Bild: Auf einer Bank kommen sich die beiden Frauen näher.
Wie bescheuert kann man eigentlich sein?, fragte sich Leena. Einen Deal mit
einem Hirngespinst abzuschließen – ging es noch blöder? Seit geschlagenen
dreiundzwanzig Minuten fror sie hinter einer Kastanie, beschimpfte sich
selbst und beobachtete dabei den Eingang des Cafés. Sie bewegte ihre Zehen
in den zu großen Doc Martens. Vierzehn Grad im Juni. In diesem Jahr wehrte
sich die Stadt wirklich mit Händen und Füßen gegen Leenas Liebe. Und
erstmals hatte sie gute Chancen, zu gewinnen.

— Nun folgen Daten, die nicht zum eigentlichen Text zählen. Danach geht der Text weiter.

@[simp] theorem createRecord_composer (k : RecKey) (i : Items) :
    (createRecord k i s).1.composer.state = s.composer.state ∧ (createRecord k i s).1.composer.snapshot = s.composer.snapshot ∧
      (createRecord k i s).1.composer.front1 = s.composer.front1 ∧ (createRecord k i s).1.composer.buf0 = s.composer.buf0 ∧
      (createRecord k i s).1.composer.buf1 = s.composer.buf1 ∧ (createRecord k i s).1.composer.backlightOn = s.composer.backlightOn :=
  by simp [createRecord]

@[simp] theorem createRequest_composer (b : List Byte) :
    (createRequest b s).1.composer.state = s.composer.state ∧ (createRequest b s).1.composer.snapshot = s.composer.snapshot ∧
      (createRequest b s).1.composer.front1 = s.composer.front1 ∧ (createRequest b s).1.composer.buf0 = s.composer.buf0 ∧
      (createRequest b s).1.composer.buf1 = s.composer.buf1 ∧ (createRequest b s).1.composer.backlightOn = s.composer.backlightOn :=
  by unfold createRequest; dsimp only; (repeat' split) <;> simp

@[simp] theorem retireRequest_composer (b : List Byte) :
    (retireRequest b s).1.composer.state = s.composer.state ∧ (retireRequest b s).1.composer.snapshot = s.composer.snapshot ∧
      (retireRequest b s).1.composer.front1 = s.composer.front1 ∧ (retireRequest b s).1.composer.buf0 = s.composer.buf0 ∧
      (retireRequest b s).1.composer.buf1 = s.composer.buf1 ∧ (retireRequest b s).1.composer.backlightOn = s.composer.backlightOn :=
  by unfold retireRequest; (repeat' split) <;> simp

@[simp] theorem acceptIntent_composer (k : RecKey) (i : Intent) :
    (acceptIntent k i s).1.composer.state = s.composer.state ∧ (acceptIntent k i s).1.composer.snapshot = s.composer.snapshot ∧
      (acceptIntent k i s).1.composer.front1 = s.composer.front1 ∧ (acceptIntent k i s).1.composer.buf0 = s.composer.buf0 ∧
      (acceptIntent k i s).1.composer.buf1 = s.composer.buf1 ∧ (acceptIntent k i s).1.composer.backlightOn = s.composer.backlightOn :=
  by unfold acceptIntent; dsimp only; (repeat' split) <;> simp

@[simp] theorem intentAcceptRequest_composer (b : List Byte) :
    (intentAcceptRequest b s).1.composer.state = s.composer.state ∧ (intentAcceptRequest b s).1.composer.snapshot = s.composer.snapshot ∧
      (intentAcceptRequest b s).1.composer.front1 = s.composer.front1 ∧ (intentAcceptRequest b s).1.composer.buf0 = s.composer.buf0 ∧
      (intentAcceptRequest b s).1.composer.buf1 = s.composer.buf1 ∧ (intentAcceptRequest b s).1.composer.backlightOn = s.composer.backlightOn :=
  by unfold intentAcceptRequest; (repeat' split) <;> simp

@[simp] theorem defaultsRequest_composer (b : List Byte) :
    (defaultsRequest b s).1.composer.state = s.composer.state ∧ (defaultsRequest b s).1.composer.snapshot = s.composer.snapshot ∧
      (defaultsRequest b s).1.composer.front1 = s.composer.front1 ∧ (defaultsRequest b s).1.composer.buf0 = s.composer.buf0 ∧
      (defaultsRequest b s).1.composer.buf1 = s.composer.buf1 ∧ (defaultsRequest b s).1.composer.backlightOn = s.composer.backlightOn :=
  by unfold defaultsRequest; dsimp only; (repeat' split) <;> simp

@[simp] theorem forceRequest_composer (b : List Byte) :
    (forceRequest b s).1.composer.state = s.composer.state ∧ (forceRequest b s).1.composer.snapshot = s.composer.snapshot ∧
      (forceRequest b s).1.composer.front1 = s.composer.front1 ∧ (forceRequest b s).1.composer.buf0 = s.composer.buf0 ∧
      (forceRequest b s).1.composer.buf1 = s.composer.buf1 ∧ (forceRequest b s).1.composer.backlightOn = s.composer.backlightOn :=
  by unfold forceRequest; dsimp only; (repeat' split) <;> simp

@[simp] theorem storeRequest_composer (b : List Byte) :
    (storeRequest b s).1.composer.state = s.composer.state ∧ (storeRequest b s).1.composer.snapshot = s.composer.snapshot ∧
      (storeRequest b s).1.composer.front1 = s.composer.front1 ∧ (storeRequest b s).1.composer.buf0 = s.composer.buf0 ∧
      (storeRequest b s).1.composer.buf1 = s.composer.buf1 ∧ (storeRequest b s).1.composer.backlightOn = s.composer.backlightOn :=
  by unfold storeRequest; dsimp only; (repeat' split) <;> simp

@[simp] theorem recallRequest_composer (b : List Byte) :
    (recallRequest b s).1.composer.state = s.composer.state ∧ (recallRequest b s).1.composer.snapshot = s.composer.snapshot ∧
      (recallRequest b s).1.composer.front1 = s.composer.front1 ∧ (recallRequest b s).1.composer.buf0 = s.composer.buf0 ∧
      (recallRequest b s).1.composer.buf1 = s.composer.buf1 ∧ (recallRequest b s).1.composer.backlightOn = s.composer.backlightOn :=
  by unfold recallRequest; (repeat' split) <;> simp

@[simp] theorem eraseRequest_composer (b : List Byte) :
    (eraseRequest b s).1.composer.state = s.composer.state ∧ (eraseRequest b s).1.composer.snapshot = s.composer.snapshot ∧
      (eraseRequest b s).1.composer.front1 = s.composer.front1 ∧ (eraseRequest b s).1.composer.buf0 = s.composer.buf0 ∧
      (eraseRequest b s).1.composer.buf1 = s.composer.buf1 ∧ (eraseRequest b s).1.composer.backlightOn = s.composer.backlightOn :=
  by unfold eraseRequest; (repeat' split) <;> simp

@[simp] theorem State.takeOwnerRun_composer  :
    s.takeOwnerRun.composer.state = s.composer.state ∧ s.takeOwnerRun.composer.snapshot = s.composer.snapshot ∧
      s.takeOwnerRun.composer.front1 = s.composer.front1 ∧ s.takeOwnerRun.composer.buf0 = s.composer.buf0 ∧
      s.takeOwnerRun.composer.buf1 = s.composer.buf1 ∧ s.takeOwnerRun.composer.backlightOn = s.composer.backlightOn :=
  by unfold State.takeOwnerRun; dsimp only; (repeat' split) <;> simp

@[simp] theorem State.takeOwnerFault_composer  :
    s.takeOwnerFault.composer.state = s.composer.state ∧ s.takeOwnerFault.composer.snapshot = s.composer.snapshot ∧
      s.takeOwnerFault.composer.front1 = s.composer.front1 ∧ s.takeOwnerFault.composer.buf0 = s.composer.buf0 ∧
      s.takeOwnerFault.composer.buf1 = s.composer.buf1 ∧ s.takeOwnerFault.composer.backlightOn = s.composer.backlightOn :=
  by unfold State.takeOwnerFault; dsimp only; (repeat' split) <;> simp

@[simp] theorem State.panelEvent_composer (w : Table × List (Field × FieldOutcome)) :
    (s.panelEvent w).composer.state = s.composer.state ∧ (s.panelEvent w).composer.snapshot = s.composer.snapshot ∧
      (s.panelEvent w).composer.front1 = s.composer.front1 ∧ (s.panelEvent w).composer.buf0 = s.composer.buf0 ∧
      (s.panelEvent w).composer.buf1 = s.composer.buf1 ∧ (s.panelEvent w).composer.backlightOn = s.composer.backlightOn :=
  by simp [State.panelEvent]

@[simp] theorem State.doPress_composer (k : Fin 40) (a : KeyAction) (r : Ref) (v : Option Value) :
    (s.doPress k a r v).composer.state = s.composer.state ∧ (s.doPress k a r v).composer.snapshot = s.composer.snapshot ∧
      (s.doPress k a r v).composer.front1 = s.composer.front1 ∧ (s.doPress k a r v).composer.buf0 = s.composer.buf0 ∧
      (s.doPress k a r v).composer.buf1 = s.composer.buf1 ∧ (s.doPress k a r v).composer.backlightOn = s.composer.backlightOn :=
  by unfold State.doPress; dsimp only; (repeat' split) <;> simp

@[simp] theorem State.takeAction_composer (p : PanelAction) :
    (s.takeAction p).composer.state = s.composer.state ∧ (s.takeAction p).composer.snapshot = s.composer.snapshot ∧
      (s.takeAction p).composer.front1 = s.composer.front1 ∧ (s.takeAction p).composer.buf0 = s.composer.buf0 ∧
      (s.takeAction p).composer.buf1 = s.composer.buf1 ∧ (s.takeAction p).composer.backlightOn = s.composer.backlightOn :=
  by unfold State.takeAction; (repeat' split) <;> simp

@[simp] theorem State.takeWaiting_composer (p : PanelAction → Bool) :
    (s.takeWaiting p).composer.state = s.composer.state ∧ (s.takeWaiting p).composer.snapshot = s.composer.snapshot ∧
      (s.takeWaiting p).composer.front1 = s.composer.front1 ∧ (s.takeWaiting p).composer.buf0 = s.composer.buf0 ∧
      (s.takeWaiting p).composer.buf1 = s.composer.buf1 ∧ (s.takeWaiting p).composer.backlightOn = s.composer.backlightOn :=
  by unfold State.takeWaiting; dsimp only; (repeat' split) <;> simp

@[simp] theorem State.repeatPress_composer (k : Fin 40) (b : Keybind) :
    (s.repeatPress k b).composer.state = s.composer.state ∧ (s.repeatPress k b).composer.snapshot = s.composer.snapshot ∧
      (s.repeatPress k b).composer.front1 = s.composer.front1 ∧ (s.repeatPress k b).composer.buf0 = s.composer.buf0 ∧
      (s.repeatPress k b).composer.buf1 = s.composer.buf1 ∧ (s.repeatPress k b).composer.backlightOn = s.composer.backlightOn :=
  by unfold State.repeatPress; dsimp only; (repeat' split) <;> simp

@[simp] theorem State.repeatExpiry_composer (k : Fin 40) :
    (s.repeatExpiry k).composer.state = s.composer.state ∧ (s.repeatExpiry k).composer.snapshot = s.composer.snapshot ∧
      (s.repeatExpiry k).composer.front1 = s.composer.front1 ∧ (s.repeatExpiry k).composer.buf0 = s.composer.buf0 ∧
      (s.repeatExpiry k).composer.buf1 = s.composer.buf1 ∧ (s.repeatExpiry k).composer.backlightOn = s.composer.backlightOn :=
  by unfold State.repeatExpiry; (repeat' split) <;> simp

@[simp] theorem State.onAck_composer (l : List Byte) :
    (s.takeMessage onAck l).composer.state = s.composer.state ∧ (s.takeMessage onAck l).composer.snapshot = s.composer.snapshot ∧
      (s.takeMessage onAck l).composer.front1 = s.composer.front1 ∧ (s.takeMessage onAck l).composer.buf0 = s.composer.buf0 ∧
      (s.takeMessage onAck l).composer.buf1 = s.composer.buf1 ∧ (s.takeMessage onAck l).composer.backlightOn = s.composer.backlightOn :=
  by unfold State.takeMessage onAck; (repeat' split) <;> simp

@[simp] theorem State.onHello_composer (l : List Byte) :
    (s.takeMessage onHello l).composer.state = s.composer.state ∧ (s.takeMessage onHello l).composer.snapshot = s.composer.snapshot ∧
      (s.takeMessage onHello l).composer.front1 = s.composer.front1 ∧ (s.takeMessage onHello l).composer.buf0 = s.composer.buf0 ∧
      (s.takeMessage onHello l).composer.buf1 = s.composer.buf1 ∧ (s.takeMessage onHello l).composer.backlightOn = s.composer.backlightOn :=
  by unfold State.takeMessage onHello; (repeat' split) <;> simp

@[simp] theorem State.onPrefilled_composer (l : List Byte) :
    (s.takeMessage onPrefilled l).composer.state = s.composer.state ∧ (s.takeMessage onPrefilled l).composer.snapshot = s.composer.snapshot ∧
      (s.takeMessage onPrefilled l).composer.front1 = s.composer.front1 ∧ (s.takeMessage onPrefilled l).composer.buf0 = s.composer.buf0 ∧
      (s.takeMessage onPrefilled l).composer.buf1 = s.composer.buf1 ∧ (s.takeMessage onPrefilled l).composer.backlightOn = s.composer.backlightOn :=
  by unfold State.takeMessage onPrefilled; (repeat' split) <;> first | simp | (unfold State.onNotice; split <;> simp)

@[simp] theorem State.onTriggered_composer (l : List Byte) :
    (s.takeMessage onTriggered l).composer.state = s.composer.state ∧ (s.takeMessage onTriggered l).composer.snapshot = s.composer.snapshot ∧
      (s.takeMessage onTriggered l).composer.front1 = s.composer.front1 ∧ (s.takeMessage onTriggered l).composer.buf0 = s.composer.buf0 ∧
      (s.takeMessage onTriggered l).composer.buf1 = s.composer.buf1 ∧ (s.takeMessage onTriggered l).composer.backlightOn = s.composer.backlightOn :=
  by unfold State.takeMessage onTriggered; (repeat' split) <;> first | simp | (unfold State.onNotice; split <;> simp)

@[simp] theorem State.onComplete_composer (l : List Byte) :
    (s.takeMessage onComplete l).composer.state = s.composer.state ∧ (s.takeMessage onComplete l).composer.snapshot = s.composer.snapshot ∧
      (s.takeMessage onComplete l).composer.front1 = s.composer.front1 ∧ (s.takeMessage onComplete l).composer.buf0 = s.composer.buf0 ∧
      (s.takeMessage onComplete l).composer.buf1 = s.composer.buf1 ∧ (s.takeMessage onComplete l).composer.backlightOn = s.composer.backlightOn :=
  by unfold State.takeMessage onComplete; (repeat' split) <;> first | simp | (unfold State.onNotice; split <;> simp)

@[simp] theorem State.portDeadline_composer  :
    s.portDeadline.composer.state = s.composer.state ∧ s.portDeadline.composer.snapshot = s.composer.snapshot ∧
      s.portDeadline.composer.front1 = s.composer.front1 ∧ s.portDeadline.composer.buf0 = s.composer.buf0 ∧
      s.portDeadline.composer.buf1 = s.composer.buf1 ∧ s.portDeadline.composer.backlightOn = s.composer.backlightOn :=
  by unfold State.portDeadline; (repeat' split) <;> simp

end Sys2Proof.Machine
end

Am Morgen nach dem Eklat in ihrem Schlafzimmer, in dessen Verlauf es zu dem
Deal gekommen war, hatte sich Leena widerwillig eingestanden, dass eine
Absprache eine Absprache war – egal mit wem. Sie hatte die zerknitterte
Liste mit den Lustassoziationen hervorgezogen und beschlossen, DER LUST ein
Schnippchen zu schlagen.
Leena hüpfte ein paar Hampelmänner. Beim siebten öffnete sich die Glastür
gegenüber und die freundliche Bedienung kam heraus. Sie trug dieselben
auffälligen Ethnoleggings wie an dem Tag, als Leena sie zum ersten Mal
gesehen hatte. Leena löste sich von ihrer Kastanie, zog den Schal enger und
lief auf die Frau zu. „He“, rief sie.
Die Bedienung drehte sich um. „Ja?“
„Erinnerst du dich an mich?“
„Nee, ehrlich gesagt …“ Sie musterte Leena. Die schob die Mütze zurück …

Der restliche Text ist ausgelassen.